16:15 CEST	2.6.2	SQUEEZELIGHT: TOWARDS SCALABLE OPTICAL NEURAL NETWORKS WITH MULTI-OPERAND RING RESONATORS Speaker: Jiaqi Gu, University of Texas at Austin, US Authors: Jiaqi Gu¹, Chenghao Feng¹, Zheng Zhao¹, Zhoufeng Ying¹, Mingjie Liu², Ray T. Chen¹ and David Z. Pan¹ ¹University of Texas at Austin, US; ²University of Texas Austin, US Abstract Optical neural networks (ONNs) have demonstrated promising potentials for next-generation artificial intelligence acceleration with ultra-low latency, high bandwidth, and low energy consumption. However, due to high area cost and lack of efficient sparsity exploitation, previous ONN designs fail to provide scalable and efficient neuromorphic computing, which hinders the practical implementation of photonic neural accelerators. In this work, we propose a novel design methodology to enable a more scalable ONN architecture. We propose a nonlinear optical neuron based on multi-operand ring resonators to achieve neuromorphic computing with a compact footprint, low wavelength usage, learnable neuron balancing, and built-in nonlinearity.
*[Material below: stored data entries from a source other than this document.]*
/-- What follows the words of a block from a place on, up to the first transfer (R130, R354); none where a rule is broken. -/
def placeNext (s : State) (p : Fin 8) (b : Bytes) (x : Place) (ws : List IWord) : Option (List Place) :=
  let nl := claimLayers (imgData b 1)
  let rest := ws.drop x.idx
  let run := rest.takeWhile (fun w => !isFlow w)
  let emu : Bool := match x.ctx with | some (L, _) => layerEmu b L | none => false
  if run.any (fun w => match x.ctx with | some (L, d) => passBad b L d w | none => false) then none else
  match accWords emu 2048 run x.accs with
  | none => none
  | some us =>
    match rest.drop run.length with
    | [] => some []
    | w :: _ =>
      if wOp w = 1 then (if us.all emuDone then some [] else none)
      else if wOp w = 2 then some [{ x with ptr := bitsAt w.toNat 0 64, idx := 0, accs := us }]
      else if wOp w = 3 then
        let L := bitsAt w.toNat 96 16
        let d := bitsAt w.toNat 94 2
        if x.dep = 4 then none
        else if nl ≤ L then some []
        else (progRungs s p b x.vt L d).map (fun ps => ps.map (fun q =>
          { ptr := q, idx := 0, ctx := some (L, d), dep := x.dep + 1, rets := (x.ptr, x.idx + run.length + 1, x.ctx) :: x.rets, vt := x.vt, accs := us }))
      else match x.rets with
        | [] => some []
        | y :: r => some [{ x with ptr := y.1, idx := y.2.1, ctx := y.2.2, dep := x.dep - 1, rets := r, accs := us }]

/-- The walk: the places reached, or none where a block or word is rejected. -/
def progWalk (s : State) (p : Fin 8) (b : Bytes) : Nat → List Place → List Place → Option (List Place)
  | 0, _, _ => none
  | _ + 1, seen, [] => some seen
  | f + 1, seen, x :: todo =>
    if seen.contains x then progWalk s p b f seen todo
    else match progBlock s p b x.ptr with
      | none => none
      | some ws =>
        if blockBad ws.length 0 [] ws then none
        else match placeNext s p b x ws with
          | none => none
          | some l => progWalk s p b f (x :: seen) (l ++ todo)

/-- Where the walk begins: the entry of every logical cluster, and every valid variant of every ladder; none where a variant is missing. -/
def progRoots (s : State) (p : Fin 8) (b : Bytes) : Option (List Place) :=
  let cl := imgData b 3
  let n := claimCls (imgData b 1)
  let nl := claimLayers (imgData b 1)
  let vt (l : Nat) : Nat := fieldU cl (16 * l + 8) 8 % 2 ^ 48 / 32 * 32
  let entries := (List.range n).map (fun l =>
    ({ ptr := fieldU cl (16 * l) 8, idx := 0, ctx := none, dep := 0, rets := [], vt := vt l, accs := [] } : Place))
  ((List.range n).map vt).eraseDups.foldl (fun (acc : Option (List Place)) v =>
    (List.range (3 * nl)).foldl (fun (a : Option (List Place)) k => match a with
      | none => none
      | some l => (progRungs s p b v (k / 3) (k % 3)).map (fun ps => (ps ++ progSpare s p b v (k / 3) (k % 3)).map (fun q =>
          ({ ptr := q, idx := 0, ctx := some (k / 3, k % 3), dep := 1, rets := [], vt := v, accs := [] } : Place)) ++ l)) acc) (some entries)

/-- More than the places that a walk can take up. -/
def walkFuel : Nat := 2 ^ 256

/-- Check 9: the static program checks. -/
def programBad (s : State) (p : Fin 8) (b : Bytes) : Bool :=
  let streams := imgData b 6
  let nl := claimLayers (imgData b 1)
  let pouncesBad := (List.range (3 * nl)).any (fun k =>
    let e := streamEntry streams (fieldU (imgData b 5) (32 * k + 20) 2)
    !(fieldU e 6 2 == k / 3 && bitAt (fieldU e 5 1) (k % 3)))
  match progRoots s p b with
  | none => true
  | some roots =>
    match progWalk s p b walkFuel [] roots with
    | none => true
    | some seen =>
      let drawsBad := ((seen.map Place.ptr).eraseDups).any (fun q =>
        let ctxs := ((seen.filter (fun x => x.ptr == q)).map Place.ctx).eraseDups
        match progBlock s p b q with
        | none => true
        | some ws => ws.any (drawBad streams ctxs))
      pouncesBad || drawsBad

-- Partial reloads (check 10, R358)

/-- The rules of R358 against the image that the partition runs. -/
def partialBad (i : Img) (b : Bytes) : Option Nat :=
  let g := imgData b 7
  if imgData b 1 ≠ i.part then some 0
  else if imgData b 8 ≠ i.links then some (imgIdx b 8)
  else if groupN g ≠ groupN i.groups ∨ (List.range (groupN g)).any (fun j =>
      sliceB (groupAt g j) 8 16 != sliceB (groupAt i.groups j) 8 16) = true then some (imgIdx b 7)
  else
    let e1 := (imgAll b 9).map (fun x => fieldU x.2.1 22 2 % 16)
    let e0 := i.scheds.map (fun x => x.1)
    if e1.any (fun x => !e0.contains x) || e0.any (fun x => !e1.contains x) then some (imgIdx b 9) else none

end Sys2Proof.Machine
end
The structured sparsity is exploited to support more efficient ONN engines via a fine-grained structured pruning technique. A robustness-aware learning method is adopted to guarantee the variation-tolerance of our ONN. Simulation and experimental results show that the proposed ONN achieves one-order-of-magnitude improvement in compactness and efficiency over previous designs with high fidelity and robustness.
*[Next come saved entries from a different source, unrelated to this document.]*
-- ==== Sys2Proof/Machine/TwinOps.lean ====
section
/-! DEFINITION. What a twin does with digests (R401, R402, R413) and how its state changes (R403, R415), shared by the close of a step, the
twin messages and the known-answer tests. -/

namespace Sys2Proof.Machine

def logTwin (s : State) (p : Fin 8) (event : Nat) (pl : Bytes) : State := logEv s 0x0702 event p.val pl

/-- SOLO from PAIRED, logged (R403). -/
def goSolo (s : State) (p : Fin 8) : State :=
  let w := (s.slot p).twin
  if w.st = .paired then logTwin (setTwin s p { w with st := .solo }) p 0xB004 (payload []) else s

/-- This package is judged faulty (R413): FENCED is sent, the RUN fails with source 3, code 3. -/
def fence (s : State) (p : Fin 8) : State :=
  let s1 := setTwin s p { (s.slot p).twin with st := .fenced, recov := false, kats := none }
  let s2 := sendTwin s1 (twinPorts s1 p) (twinData 5 p [] [])
  failRun (logTwin s2 p 0xB005 (payload [])) p 3 3

/-- An unresolved repeat mismatch stops both halves (R413). -/
def unresolved (s : State) (p : Fin 8) : State :=
  let s1 := setTwin s p { (s.slot p).twin with recov := false, kats := none }
  failRun (logTwin s1 p 0xB00D (payload [])) p 3 2

/-- Differing digests of step t (R401, R413): logged in two entries; the first time recovery, in the replay the outcome by who reproduced
its own first digest. -/
def mismatch (s : State) (p : Fin 8) (t : Nat) (own their : W64) : State :=
  let s1 := logTwin s p 0xB003 (payload [(4, 4, t), (8, 8, own.toNat)])
  let s2 := logTwin s1 p 0xB003 (payload [(4, 4, t), (8, 8, their.toNat)])
  let w := (s2.slot p).twin
  let fresh := raiseRecovery (setTwin s2 p { w with first := some (t, own, their) }) p 1 t
  match w.first with
  | none => fresh
  | some (t0, o0, p0) =>
    if t0 ≠ t then fresh
    else if own = o0 ∧ their = p0 then setTwin s2 p { w with kats := some ((s2.slot p).asg.cmap, false) }
    else if own = o0 then s2
    else if their = p0 then fence s2 p
    else unresolved s2 p

-- Handles and agreement of checkpoints (R407, R408, R423)

/-- Handles (R408). -/
def buddyHandle (slot step : Nat) : Nat := 2 ^ 63 + slot % 2 * 2 ^ 56 + step % 2 ^ 32
def memHandle (addr : Nat) : Nat := 2 ^ 62 + addr % 2 ^ 48 / 4096 * 4096

/-- The newest AGREED checkpoint's handle (R423). -/
def agreedHandle (k : Ckpt) : W64 :=
  let bs := (k.slots.toList.zipIdx).filterMap (fun (x : Option BuddySlot × Nat) => match x.1 with
    | some b => if b.complete && b.agreed then some (b.step, buddyHandle x.2 b.step) else none
    | none => none)
  let ms := k.mems.filterMap (fun m => if m.2.2 then some (m.2.1, memHandle m.1) else none)
  match bs ++ ms with
  | [] => 0
  | x :: r => BitVec.ofNat 64 (r.foldl (fun (a : Nat × Nat) y => if a.1 < y.1 then y else a) x).2

/-- AGREED set on complete checkpoints that the verified bound has reached (R407). -/
def agreeCkpts (s : State) (p : Fin 8) : State :=
  let w := (s.slot p).twin
  let k := (s.slot p).ck
  let ok (step : Nat) : Bool := decide ((step : Int) ≤ w.v)
  let slots := k.slots.map (fun x => x.map (fun b => if b.complete && ok b.step then { b with agreed := true } else b))
  let new := k.mems.filter (fun m => !m.2.2 && ok m.2.1)
  let s1 := new.foldl (fun (t : State) m =>
    pWrite t p (m.1 + 7) [BitVec.ofNat 8 (fieldU (pRead t p (m.1 + 7) 1) 0 1 ||| 2)] false) s
  let k1 := { k with slots := slots, mems := k.mems.map (fun (m : Nat × Nat × Bool) => (m.1, m.2.1, m.2.2 || ok m.2.1)) }
  s1.setSlot p { s1.slot p with ck := { k1 with handle := agreedHandle k1 } }

def digestOf (l : List (Nat × W64)) (t : Nat) : Option W64 := (l.find? (fun x => x.1 == t)).map Prod.snd

/-- V moved up over the steps that have compared equal (R402). -/
def advanceV (own theirs : List (Nat × W64)) : Nat → Int → Int
  | 0, v => v
  | n + 1, v =>
    let t := (v + 1).toNat
    match digestOf own t, digestOf theirs t with
    | some a, some b => if a = b then advanceV own theirs n (v + 1) else v
    | _, _ => v

/-- The comparison of step t once both digests are known (R401). Digests are compared only in PAIRED (R417). -/
def compareStep (s : State) (p : Fin 8) (t : Nat) : State :=
  let w := (s.slot p).twin
  match digestOf w.own t, digestOf w.theirs t with
  | some a, some b =>
    if w.st ≠ .paired then s
    else if a ≠ b then mismatch s p t a b
    else match w.pairStep with
      | none => s
      | some _ => agreeCkpts (setTwin s p { w with v := advanceV w.own w.theirs 8 w.v }) p
  | _, _ => s

/-- The own digest of step t after B1: kept among the last 8, sent on every twin port, compared (R401). -/
def ownDigest (s : State) (p : Fin 8) (t : Nat) (d : W64) (loss flags : Nat) : State :=
  let w := (s.slot p).twin
  let s1 := setTwin s p { w with own := ((t, d) :: w.own.filter (fun x => x.1 != t)).take 8 }
  let s2 := sendTwin s1 (twinPorts s1 p) (twinData 2 p [(4, 4, t), (8, 8, d.toNat), (16, 4, loss), (20, 4, flags)] [])
  compareStep s2 p t

/-- The partner's digest of step t: the first received counts, a repeat is discarded. -/
def theirDigest (s : State) (p : Fin 8) (t : Nat) (d : W64) : State :=
  let w := (s.slot p).twin
  if (digestOf w.theirs t).isSome then s
  else compareStep (setTwin s p { w with theirs := ((t, d) :: w.theirs).take 8 }) p t

/-- The end of a known-answer test that R413 asks for. -/
def twinKat (s : State) (p : Fin 8) (c : Fin 64) (failed : Bool) : State :=
  let w := (s.slot p).twin
  match w.kats with
  | none => s
  | some (l, bad) =>
    let l1 := l.filter (fun x => x != c)
    let bad1 := bad || (failed && l.contains c)
    if !l1.isEmpty then setTwin s p { w with kats := some (l1, bad1) }
    else
      let s1 := setTwin s p { w with kats := none }
      let partner := w.st == .solo
      if bad1 && !partner then fence s1 p
      else if !bad1 && partner then s1
      else unresolved s1 p

end Sys2Proof.Machine
end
16:30 CEST	IP2_2.1	RECEPTIVE-FIELD AND SWITCH-MATRICES BASED RERAM ACCELERATOR WITH LOW DIGITAL-ANALOG CONVERSION FOR CNNS Speaker: Xun Liu, North China University of Technology, CN Authors: Yingxun Fu¹, Xun Liu², Jiwu Shu³, Zhirong Shen⁴, Shiye Zhang¹, Jun Wu¹ and Li Ma¹ ¹North China University of Technology, CN; ²North China Univercity of Technology, CN; ³Tsinghua University, CN; ⁴Xiamen University, CN Abstract Process-in-Memory (PIM) based accelerator becomes one of the best solutions for the execution of convolution neural networks (CNN). Resistive random access memory (ReRAM) is a classic type of non-volatile random-access memory, which is very suitable for implementing PIM architectures. However, existing ReRAM-based accelerators mainly consider to improve the calculation efficiency, but ignore the fact that the digital-analog signal conversion process spends a lot of energy and executing time. In this paper, we propose a novel ReRAM-based accelerator named Receptive-Field and Switch-Matrices based CNN Accelerator (RFSM). In RFSM, we first propose a receptive-field based convolution strategy to analyze the data relationships, and then gives a dynamic and configurable crossbar combination method to reduce the digital-analog conversion operations. The evaluation result shows that, compared to existing works, RFSM gains up to 6.7x higher speedup and 7.1x lower energy consumption.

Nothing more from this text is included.